What’s in a name? Stoney or Harold?
My father’s full name, as given in his birth certificate, was Harold Albert Stoney Mitchell, but he was known by different monikers depending on person and place. Professionally, as a solicitor, and formally, as President of the Moree Rotary Club, he used the name H.A.S. Mitchell. To his mother in his childhood he was “Boy”, to distinguish him from his twin sister Kath, who was “Girl”. To other members of his Australian family, including older siblings and various nieces and nephews, he was Harold. But to his friends he was known by his third given name of Stoney, the family surname of his paternal grandmother Sarah Stoney from Ireland. Thus Stoney was not a nickname and had no reference to his personality.
Two ID Cards
My father Stoney Mitchell has two false identity cards made in Denmark.
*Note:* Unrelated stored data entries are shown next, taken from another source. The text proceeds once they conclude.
-- ==== Sys2Proof/Machine/IntInstr.lean ====
section
/-! DEFINITION. The integer, logic, compare and move instructions (R130 to R145). -/
namespace Sys2Proof.Machine

/-- The i-th argument of a thread. -/
def arg (l : List DWord) (i : Nat) : DWord := l.getD i 0

/-- What issue judges of an arithmetic instruction: its class (R91), its operands, and its latency, 3 with an S destination (R133). -/
def aluNeed (h : Head) (lat : Nat) (wide : Bool) (d : Opnd) (xs : List (Ty × Opnd)) (draws : Bool := false) : Need :=
  { head := h, cls := some (arithClass d), reads := readRegs xs, ls := readLs xs, writes := opndRegs wide d
    lat := some (if d.isS then 3 else lat), draws := draws }

/-- An arithmetic instruction with a V, O or S destination (R130, R131): its operands with their types, an immediate source, and the
result of a thread. -/
def alu (h : Head) (lat : Nat) (wide : Bool) (d : Opnd) (xs : List (Ty × Opnd)) (imm : List Src)
    (f : Env → Nat → List DWord → DWord) (s : State) (draws : Bool := false) : Host.Outcome State Fault Refusal :=
  let n := aluNeed h lat wide d xs draws
  issue n (fun e => e.compute n d wide (xs.map (fun x => e.src x.1 x.2) ++ imm) (f e)) s

/-- An integer instruction: latency 4, every operand of one type. -/
def intAlu (h : Head) (ty : Ty) (d : Opnd) (xs : List Opnd) (imm : List Src) (f : List DWord → DWord) (s : State) :
    Host.Outcome State Fault Refusal :=
  alu h 4 ty.wide d (xs.map (fun x => (ty, x))) imm (fun _ _ l => f l) s

/-- A compare: it writes a predicate, of class SCL where every source is broadcast (R91, R132). -/
def cmpAlu (h : Head) (lat : Nat) (ty : Ty) (pd : Fin 7) (xs : List Opnd) (imm : List Src) (f : List DWord → Bool) (s : State) :
    Host.Outcome State Fault Refusal :=
  let ys := xs.map (fun x => (ty, x))
  let n : Need := { head := h, cls := some (if allBroadcast xs then 1 else 0), reads := readRegs ys, ls := readLs ys
                    writes := [.p pd.val], lat := some lat }
  issue n (fun e => e.compare n pd.val (ys.map (fun x => e.src x.1 x.2) ++ imm) f) s

/-- IADD (R134, R135). -/
def execIadd (h : Head) (ty : Ty) (sat : Bool) (d a b : Opnd) (s : State) : Host.Outcome State Fault Refusal :=
  intAlu h ty d [a, b] [] (fun l => ires ty sat (ival ty (arg l 0) + ival ty (arg l 1))) s

/-- IADD with an immediate (R134, R135, R72). -/
def execIaddImm (h : Head) (ty : Ty) (sat : Bool) (d a : Opnd) (imm : BitVec 18) (s : State) : Host.Outcome State Fault Refusal :=
  intAlu h ty d [a] [immInt imm] (fun l => ires ty sat (ival ty (arg l 0) + ival ty (arg l 1))) s

/-- ISUB (R134, R135). -/
def execIsub (h : Head) (ty : Ty) (sat : Bool) (d a b : Opnd) (s : State) : Host.Outcome State Fault Refusal :=
  intAlu h ty d [a, b] [] (fun l => ires ty sat (ival ty (arg l 0) - ival ty (arg l 1))) s

/-- ISUB with an immediate (R134, R135, R72). -/
def execIsubImm (h : Head) (ty : Ty) (sat : Bool) (d a : Opnd) (imm : BitVec 18) (s : State) : Host.Outcome State Fault Refusal :=
  intAlu h ty d [a] [immInt imm] (fun l => ires ty sat (ival ty (arg l 0) - ival ty (arg l 1))) s

/-- IMUL (R134). -/
def execImul (h : Head) (ty : Ty) (d a b : Opnd) (s : State) : Host.Outcome State Fault Refusal :=
  intAlu h ty d [a, b] [] (fun l => iput ty (ival ty (arg l 0) * ival ty (arg l 1))) s

/-- IMUL with an immediate (R134, R72). -/
def execImulImm (h : Head) (ty : Ty) (d a : Opnd) (imm : BitVec 18) (s : State) : Host.Outcome State Fault Refusal :=
  intAlu h ty d [a] [immInt imm] (fun l => iput ty (ival ty (arg l 0) * ival ty (arg l 1))) s

/-- IMULHI (R134). -/
def execImulhi (h : Head) (ty : Ty) (d a b : Opnd) (s : State) : Host.Outcome State Fault Refusal :=
  intAlu h ty d [a, b] [] (fun l => mulhi ty (arg l 0) (arg l 1)) s

/-- IMAD (R134). -/
def execImad (h : Head) (ty : Ty) (d a b c : Opnd) (s : State) : Host.Outcome State Fault Refusal :=
  intAlu h ty d [a, b, c] [] (fun l => iput ty (ival ty (arg l 0) * ival ty (arg l 1) + ival ty (arg l 2))) s

/-- IMADW (R134): 32-bit factors by the signedness of the type, and a 64-bit addend and result. -/
def execImadw (h : Head) (ty : Ty) (d a b c : Opnd) (s : State) : Host.Outcome State Fault Refusal :=
  alu h 4 true d [(ty, a), (ty, b), (.n64, c)] [] (fun _ _ l => BitVec.ofInt 64 (ival ty (arg l 0) * ival ty (arg l 1)) + (arg l 2)) s

/-- IMIN (R136). -/
def execImin (h : Head) (ty : Ty) (d a b : Opnd) (s : State) : Host.Outcome State Fault Refusal :=
  intAlu h ty d [a, b] [] (fun l => iput ty (min (ival ty (arg l 0)) (ival ty (arg l 1)))) s

/-- IMAX (R136). -/
def execImax (h : Head) (ty : Ty) (d a b : Opnd) (s : State) : Host.Outcome State Fault Refusal :=
  intAlu h ty d [a, b] [] (fun l => iput ty (max (ival ty (arg l 0)) (ival ty (arg l 1)))) s

/-- IABS (R135, R136). -/
def execIabs (h : Head) (ty : Ty) (sat : Bool) (d a : Opnd) (s : State) : Host.Outcome State Fault Refusal :=
  intAlu h ty d [a] [] (fun l => iabs ty sat (arg l 0)) s

/-- INEG (R135, R136). -/
def execIneg (h : Head) (ty : Ty) (sat : Bool) (d a : Opnd) (s : State) : Host.Outcome State Fault Refusal :=
  intAlu h ty d [a] [] (fun l => ires ty sat (-(ival ty (arg l 0)))) s

/-- ICLAMP (R136). -/
def execIclamp (h : Head) (ty : Ty) (d a b c : Opnd) (s : State) : Host.Outcome State Fault Refusal :=
  intAlu h ty d [a, b, c] [] (fun l => iput ty (min (max (ival ty (arg l 0)) (ival ty (arg l 1))) (ival ty (arg l 2)))) s

/-- LEA (R137): D and A are 64-bit, and the type is B's. -/
def execLea (h : Head) (ty : Ty) (sh : Fin 8) (d a b : Opnd) (s : State) : Host.Outcome State Fault Refusal :=
  alu h 4 true d [(.n64, a), (ty, b)] [] (fun _ _ l => lea ty sh.val (arg l 0) (arg l 1)) s

/-- AND (R138). -/
def execAnd (h : Head) (ty : Ty) (d a b : Opnd) (s : State) : Host.Outcome State Fault Refusal :=
  intAlu h ty d [a, b] [] (fun l => uput ty (ubits ty (arg l 0) &&& ubits ty (arg l 1))) s

/-- AND with an immediate (R138, R72). -/
def execAndImm (h : Head) (ty : Ty) (d a : Opnd) (imm : BitVec 18) (s : State) : Host.Outcome State Fault Refusal :=
  intAlu h ty d [a] [immInt imm] (fun l => uput ty (ubits ty (arg l 0) &&& ubits ty (arg l 1))) s

/-- OR (R138). -/
def execOr (h : Head) (ty : Ty) (d a b : Opnd) (s : State) : Host.Outcome State Fault Refusal :=
  intAlu h ty d [a, b] [] (fun l => uput ty (ubits ty (arg l 0) ||| ubits ty (arg l 1))) s

/-- OR with an immediate (R138, R72). -/
def execOrImm (h : Head) (ty : Ty) (d a : Opnd) (imm : BitVec 18) (s : State) : Host.Outcome State Fault Refusal :=
  intAlu h ty d [a] [immInt imm] (fun l => uput ty (ubits ty (arg l 0) ||| ubits ty (arg l 1))) s

/-- XOR (R138). -/
def execXor (h : Head) (ty : Ty) (d a b : Opnd) (s : State) : Host.Outcome State Fault Refusal :=
  intAlu h ty d [a, b] [] (fun l => uput ty (ubits ty (arg l 0) ^^^ ubits ty (arg l 1))) s

/-- XOR with an immediate (R138, R72). -/
def execXorImm (h : Head) (ty : Ty) (d a : Opnd) (imm : BitVec 18) (s : State) : Host.Outcome State Fault Refusal :=
  intAlu h ty d [a] [immInt imm] (fun l => uput ty (ubits ty (arg l 0) ^^^ ubits ty (arg l 1))) s

/-- ANDN (R138). -/
def execAndn (h : Head) (ty : Ty) (d a b : Opnd) (s : State) : Host.Outcome State Fault Refusal :=
  intAlu h ty d [a, b] [] (fun l => uput ty (ubits ty (arg l 0) &&& (2 ^ ty.width - 1 - ubits ty (arg l 1)))) s

/-- ANDN with an immediate (R138, R72). -/
def execAndnImm (h : Head) (ty : Ty) (d a : Opnd) (imm : BitVec 18) (s : State) : Host.Outcome State Fault Refusal :=
  intAlu h ty d [a] [immInt imm] (fun l => uput ty (ubits ty (arg l 0) &&& (2 ^ ty.width - 1 - ubits ty (arg l 1)))) s

/-- NOT (R138). -/
def execNot (h : Head) (ty : Ty) (d a : Opnd) (s : State) : Host.Outcome State Fault Refusal :=
  intAlu h ty d [a] [] (fun l => uput ty (2 ^ ty.width - 1 - ubits ty (arg l 0))) s

/-- SHL (R139). -/
def execShl (h : Head) (ty : Ty) (d a b : Opnd) (s : State) : Host.Outcome State Fault Refusal :=
  intAlu h ty d [a, b] [] (fun l => shl ty (arg l 0) (arg l 1)) s

/-- SHL with an immediate (R139, R72). -/
def execShlImm (h : Head) (ty : Ty) (d a : Opnd) (imm : BitVec 18) (s : State) : Host.Outcome State Fault Refusal :=
  intAlu h ty d [a] [immInt imm] (fun l => shl ty (arg l 0) (arg l 1)) s

/-- SHR (R139). -/
def execShr (h : Head) (ty : Ty) (d a b : Opnd) (s : State) : Host.Outcome State Fault Refusal :=
  intAlu h ty d [a, b] [] (fun l => shr ty (arg l 0) (arg l 1)) s

/-- SHR with an immediate (R139, R72). -/
def execShrImm (h : Head) (ty : Ty) (d a : Opnd) (imm : BitVec 18) (s : State) : Host.Outcome State Fault Refusal :=
  intAlu h ty d [a] [immInt imm] (fun l => shr ty (arg l 0) (arg l 1)) s

/-- SAR (R139). -/
def execSar (h : Head) (ty : Ty) (d a b : Opnd) (s : State) : Host.Outcome State Fault Refusal :=
  intAlu h ty d [a, b] [] (fun l => sar ty (arg l 0) (arg l 1)) s

/-- SAR with an immediate (R139, R72). -/
def execSarImm (h : Head) (ty : Ty) (d a : Opnd) (imm : BitVec 18) (s : State) : Host.Outcome State Fault Refusal :=
  intAlu h ty d [a] [immInt imm] (fun l => sar ty (arg l 0) (arg l 1)) s

/-- ROTL (R139). -/
def execRotl (h : Head) (ty : Ty) (d a b : Opnd) (s : State) : Host.Outcome State Fault Refusal :=
  intAlu h ty d [a, b] [] (fun l => rotl ty (arg l 0) (arg l 1)) s

/-- ROTL with an immediate (R139, R72). -/
def execRotlImm (h : Head) (ty : Ty) (d a : Opnd) (imm : BitVec 18) (s : State) : Host.Outcome State Fault Refusal :=
  intAlu h ty d [a] [immInt imm] (fun l => rotl ty (arg l 0) (arg l 1)) s

/-- BFX (R140). -/
def execBfx (h : Head) (ty : Ty) (d a b : Opnd) (s : State) : Host.Outcome State Fault Refusal :=
  intAlu h ty d [a, b] [] (fun l => bfx ty (arg l 0) (bitsOf (arg l 1) 0 8) (bitsOf (arg l 1) 8 8)) s

/-- BFX with an immediate (R140, R72). -/
def execBfxImm (h : Head) (ty : Ty) (d a : Opnd) (imm : BitVec 18) (s : State) : Host.Outcome State Fault Refusal :=
  intAlu h ty d [a] [immInt imm] (fun l => bfx ty (arg l 0) (bitsOf (arg l 1) 0 8) (bitsOf (arg l 1) 8 8)) s

/-- BFI (R140). -/
def execBfi (h : Head) (ty : Ty) (d a b c : Opnd) (s : State) : Host.Outcome State Fault Refusal :=
  intAlu h ty d [a, b, c] [] (fun l => bfi ty (arg l 0) (arg l 2) (bitsOf (arg l 1) 0 8) (bitsOf (arg l 1) 8 8)) s

/-- BFI with an immediate (R140): the base is the old value of D, read as a source. -/
def execBfiImm (h : Head) (ty : Ty) (d a : Opnd) (imm : BitVec 18) (s : State) : Host.Outcome State Fault Refusal :=
  intAlu h ty d [a, d] [immInt imm] (fun l => bfi ty (arg l 0) (arg l 1) (bitsOf (arg l 2) 0 8) (bitsOf (arg l 2) 8 8)) s

/-- CLZ (R141). -/
def execClz (h : Head) (ty : Ty) (d a : Opnd) (s : State) : Host.Outcome State Fault Refusal :=
  intAlu h ty d [a] [] (fun l => clz ty (arg l 0)) s

/-- POPC (R141). -/
def execPopc (h : Head) (ty : Ty) (d a : Opnd) (s : State) : Host.Outcome State Fault Refusal :=
  intAlu h ty d [a] [] (fun l => popc ty (arg l 0)) s

/-- BREV (R141). -/
def execBrev (h : Head) (ty : Ty) (d a : Opnd) (s : State) : Host.Outcome State Fault Refusal :=
  intAlu h ty d [a] [] (fun l => brev ty (arg l 0)) s

/-- ICMP (R142). -/
def execIcmp (h : Head) (ty : Ty) (cond : ICond) (pd : Fin 7) (a b : Opnd) (s : State) : Host.Outcome State Fault Refusal :=
  cmpAlu h 4 ty pd [a, b] [] (fun l => icmpBit cond ty (arg l 0) (arg l 1)) s

/-- ICMP with an immediate (R142, R72). -/
def execIcmpImm (h : Head) (ty : Ty) (cond : ICond) (pd : Fin 7) (a : Opnd) (imm : BitVec 18) (s : State) : Host.Outcome State Fault Refusal :=
  cmpAlu h 4 ty pd [a] [immInt imm] (fun l => icmpBit cond ty (arg l 0) (arg l 1)) s

/-- SEL (R143): A where the selecting predicate is true and B elsewhere; with an S destination, by the lowest active thread. -/
def execSel (h : Head) (ty : Ty) (d a b : Opnd) (ps : PredSpec) (s : State) : Host.Outcome State Fault Refusal :=
  let xs := [(ty, a), (ty, b)]
  let n0 := aluNeed h 4 ty.wide d xs
  let n := { n0 with reads := n0.reads ++ predReads ps }
  issue n (fun e => e.compute n d ty.wide (xs.map (fun x => e.src x.1 x.2))
    (fun t l => if inMask (predSpec e.regs ps) t then arg l 0 else arg l 1)) s

/-- MOV (R144). -/
def execMov (h : Head) (ty : Ty) (d a : Opnd) (s : State) : Host.Outcome State Fault Refusal :=
  intAlu h ty d [a] [] (fun l => arg l 0) s

/-- MOVI (R144): .I64 sign-extends the immediate. -/
def execMovi (h : Head) (ty : Ty) (d : Opnd) (imm : BitVec 32) (s : State) : Host.Outcome State Fault Refusal :=
  intAlu h ty d [] [] (fun _ => if ty == .i64 then imm.signExtend 64 else imm.setWidth 64) s

/-- MOVH (R144): the high half; D is read as a 64-bit source. -/
def execMovh (h : Head) (d : Opnd) (imm : BitVec 32) (s : State) : Host.Outcome State Fault Refusal :=
  intAlu h .n64 d [d] [] (fun l => imm ++ (arg l 0).setWidth 32) s

/-- I2I (R119, R145). -/
def execI2i (h : Head) (dty sty : Ty) (sat : Bool) (d a : Opnd) (s : State) : Host.Outcome State Fault Refusal :=
  alu h 4 dty.wide d [(sty, a)] [] (fun _ _ l => i2i dty sty sat (arg l 0)) s

end Sys2Proof.Machine
end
More on what’s in a name? Harold or Harald?
When Resistance members in Denmark forged false identity cards for Allied evaders, it was essential to choose a Danish name that the evader could recall spontaneously if questioned by authorities. Evaders were “tested” by the Resistance in practice sessions to ensure that they could state and sign their false name quickly and accurately; if not, another name was selected. Writing 32 years later, Mervyn Bertie who co-evaded with my father, reported “I was first allotted Nils Nielsen which was later changed to Peter Nielsen as I was more consistent with the latter signature.” For my father, the Danish Resistance chose his first given name of Harold. With a minor spelling modification the English Harold became the Danish Harald, and solicitor Harold Albert Stoney Mitchell became konsulent Harald Nielsen on his false identity card. Merv and Stoney were required to present their identity cards when the car taking them from one safe house to another was stopped by a German patrol. Toldstrup, the senior Danish Resistance member accompanying Merv and Stoney, blustered his was through the checkpoint by insisting they were all on their way to an important meeting. Consequently, the two Australians only needed to hand over their ID cards without having to speak.